Apakah Kita Perlu Kebun Binatang?
(Sebuah Refleksi)
Kata orang, mata adalah jendela hati.
Kalimat populer ini sudah dikenal terbukti khususnya dalam hal mengungkap
kebenaran perasaan seseorang. Cinta, salah satu contohnya, bisa dibuktikan
dengan tatapan mata. Jika dua orang saling memiliki rasa ketertarikan maka bisa
dipastikan sorot mata mereka berbinar. Meski komparasi yang akan saya berikan
tidak ada hubungannya dengan cinta, mata tetaplah menjadi salah satu bentuk
dari komunikasi yang tidak bisa dijelaskan dengan kata-kata. Dan ini terlihat
dari apa yang dikomunikasikan oleh beberapa binatang di Kebun Binatang
Surabaya. Sebuah pertanyaan menggelitik kemudian muncul. Apakah Kita Perlu
Kebun Binatang?
Tahun 2002
adalah kali pertama saya mengunjungi kota Pahlawan, Surabaya.

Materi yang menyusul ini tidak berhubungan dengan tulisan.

-- ==== Sys2Proof/Laws/Orders.lean ====
section
/-! SUPPORT. What placing an order to a battery can do (R53, R147), and to which owner an absence goes (R139):
each said once. -/

namespace Sys2Proof.Machine

/-- The orders of a control queue once an order is placed: that order, and those of every other module (R147). -/
theorem mem_queueOrder {o x : ControlOrder} {q : List ControlOrder} :
    x ∈ queueOrder o q ↔ x = o ∨ (x ∈ q ∧ x.roster ≠ o.roster) := by
  unfold queueOrder
  split
  case isTrue h =>
    obtain ⟨y, hy, same⟩ := List.any_eq_true.mp h
    simp only [List.mem_map]
    constructor
    · rintro ⟨z, hz, rfl⟩
      split
      · exact .inl rfl
      · exact .inr ⟨hz, ‹_›⟩
    · rintro (rfl | ⟨hx, hne⟩)
      · exact ⟨y, hy, if_pos (by simpa using same)⟩
      · exact ⟨x, hx, if_neg hne⟩
  case isFalse h =>
    simp only [List.any_eq_true, decide_eq_true_eq, not_exists, not_and] at h
    simp only [List.mem_append, List.mem_singleton]
    constructor
    · rintro (hx | rfl)
      · exact .inr ⟨hx, h x hx⟩
      · exact .inl rfl
    · rintro (rfl | ⟨hx, -⟩)
      · exact .inr rfl
      · exact .inl hx

/-- The control order that an order to a battery becomes, where its entry is in use, its Roster entry is the
battery's and SP is ENABLED (R53, R147). -/
def batteryControl (s : Shelf) (k : Nat) (code : Byte) (argument : Nat) : Option ControlOrder :=
  if s.engSp.enabled then
    (bbmAt s k).bind fun e => orderFor s e.roster (.bbm k) code argument
  else none

/-- A module's control order carries its target. -/
theorem target_orderFor {s : Shelf} {roster : Nat} {target : Target} {code : Byte} {argument : Nat}
    {o : ControlOrder} (h : orderFor s roster target code argument = some o) : o.target = target := by
  unfold orderFor at h
  cases hr : rosterAt s roster with
  | none => simp [hr] at h
  | some e =>
    simp only [hr, Option.ite_none_right_eq_some, Option.some.injEq] at h
    rw [← h.2]

/-- Ordering a battery touches SP's control queue and the reactions alone. -/
theorem placeBbm_eq (k : Nat) (code : Byte) (argument : Nat) (s : Shelf) :
    placeBbm k code argument s =
      { s with
        pollSp := { s.pollSp with control := (placeBbm k code argument s).pollSp.control }
        raised := (placeBbm k code argument s).raised } := by
  unfold placeBbm orderModule
  split
  case h_2 => rfl
  case h_1 e _ =>
    split
    case h_2 => rfl
    case h_1 o ho =>
      have sp : targetPort o.target = .sp := by rw [target_orderFor ho]; rfl
      simp only [placeControl, sp]
      split <;> rfl

/-- SP's control queue once a battery is ordered (R53, R147). -/
theorem control_placeBbm (k : Nat) (code : Byte) (argument : Nat) (s : Shelf) :
    (placeBbm k code argument s).pollSp.control =
      match batteryControl s k code argument with
      | some o => queueOrder o s.pollSp.control
      | none => s.pollSp.control := by
  unfold placeBbm orderModule batteryControl
  cases hb : bbmAt s k with
  | none => simp
  | some e =>
    cases ho : orderFor s e.roster (.bbm k) code argument with
    | none => simp [ho, emitAll]
    | some o =>
      have sp : targetPort o.target = .sp := by rw [target_orderFor ho]; rfl
      cases he : s.engSp.enabled <;> simp [ho, he, placeControl, sp, engine, setPoll, pollEngine, emitAll]

/-- A battery's control order names the Roster entry of its parameters, and that entry is the battery's. -/
theorem batteryControl_eq_some {s : Shelf} {k : Nat} {code : Byte} {argument : Nat} {o : ControlOrder} :
    batteryControl s k code argument = some o ↔
      s.engSp.enabled = true ∧ ∃ e m, bbmAt s k = some e ∧ rosterAt s e.roster = some m ∧
        rosterIs s e.roster .bbm k = true ∧
        o = ⟨e.roster, BitVec.ofNat 8 m.address, code, argument, .bbm k⟩ := by
  cases hb : bbmAt s k with
  | none => simp [batteryControl, hb]
  | some e =>
    cases hr : rosterAt s e.roster with
    | none => simp [batteryControl, hb, orderFor, hr]
    | some m =>
      simp only [batteryControl, hb, orderFor, hr, Option.bind_some, Option.ite_none_right_eq_some,
        Option.some.injEq]
      constructor
      · rintro ⟨he, hi, rfl⟩
        exact ⟨he, e, m, rfl, hr, hi, rfl⟩
      · rintro ⟨he, e', m', rfl, hm, hi, rfl⟩
        rw [hr] at hm
        exact ⟨he, hi, by rw [Option.some.inj hm]⟩

/-- An absence is told to the owner of the module's kind, whose entry names the Roster entry, and to no other
(R139). -/
theorem tellOwner_cases (e : RosterEntry) (r : Nat) (s : Shelf) :
    tellOwner e r s = s ∨
      (e.kind = .psm ∧ (psmAt s e.index).any (fun x => x.roster = r) = true ∧
        tellOwner e r s = psmAbsent e.index s) ∨
      (e.kind = .bbm ∧ (bbmAt s e.index).any (fun x => x.roster = r) = true ∧
        tellOwner e r s = bbmAbsent e.index s) ∨
      (e.kind = .tray ∧ (trayAt s e.index).any (fun x => x.roster = r) = true ∧
        tellOwner e r s = trayAbsent e.index s) := by
  unfold tellOwner
  cases hk : e.kind <;> simp only
  · by_cases h : ((psmAt s e.index).any fun x => x.roster = r) = true
    · exact .inr (.inl ⟨trivial, h, if_pos h⟩)
    · exact .inl (if_neg h)
  · by_cases h : ((bbmAt s e.index).any fun x => x.roster = r) = true
    · exact .inr (.inr (.inl ⟨trivial, h, if_pos h⟩))
    · exact .inl (if_neg h)
  · by_cases h : ((trayAt s e.index).any fun x => x.roster = r) = true
    · exact .inr (.inr (.inr ⟨trivial, h, if_pos h⟩))
    · exact .inl (if_neg h)
  · exact .inl trivial

end Sys2Proof.Machine
end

Waktu itu setelah
kelulusan sekolah, entah karena alasan apa, kelas kami memilih untuk
mengunjungi Jawa Timur. Butuh sekitar 7 jam untuk sampai di Surabaya
menggunakan bus dari Jepara. Saya yang masih kecil merasa bahwa Kebun Binatang
Surabaya adalah sebuah tempat yang besar dengan koleksi berbagai binatang yang
tidak pernah saya lihat sebelumnya.
Seorang pengunjung yang berusaha berteman dengan seekor rusa. |
Tentu saja
pengalaman masa remaja saya ini tidak terlihat lagi ketika 15 tahun kemudian
saya mengunjungi tempat yang sama lagi. KBS terasa lebih kecil dan tidak
semegah seperti yang mata SMP saya lihat dulu. Binatang-binatangnya pun tidak
terlalu banyak dan ‘keren’ seperti yang pernah saya saksikan dulu. Yang saya
dapatkan adalah sebuah pengalaman yang cukup membuat hati saya trenyuh. Kondisi
berbagai macam binatang yang cukup memprihatinkan membuat saya menanyakan
fungsi dari keberadaan kebun binatang itu sendiri.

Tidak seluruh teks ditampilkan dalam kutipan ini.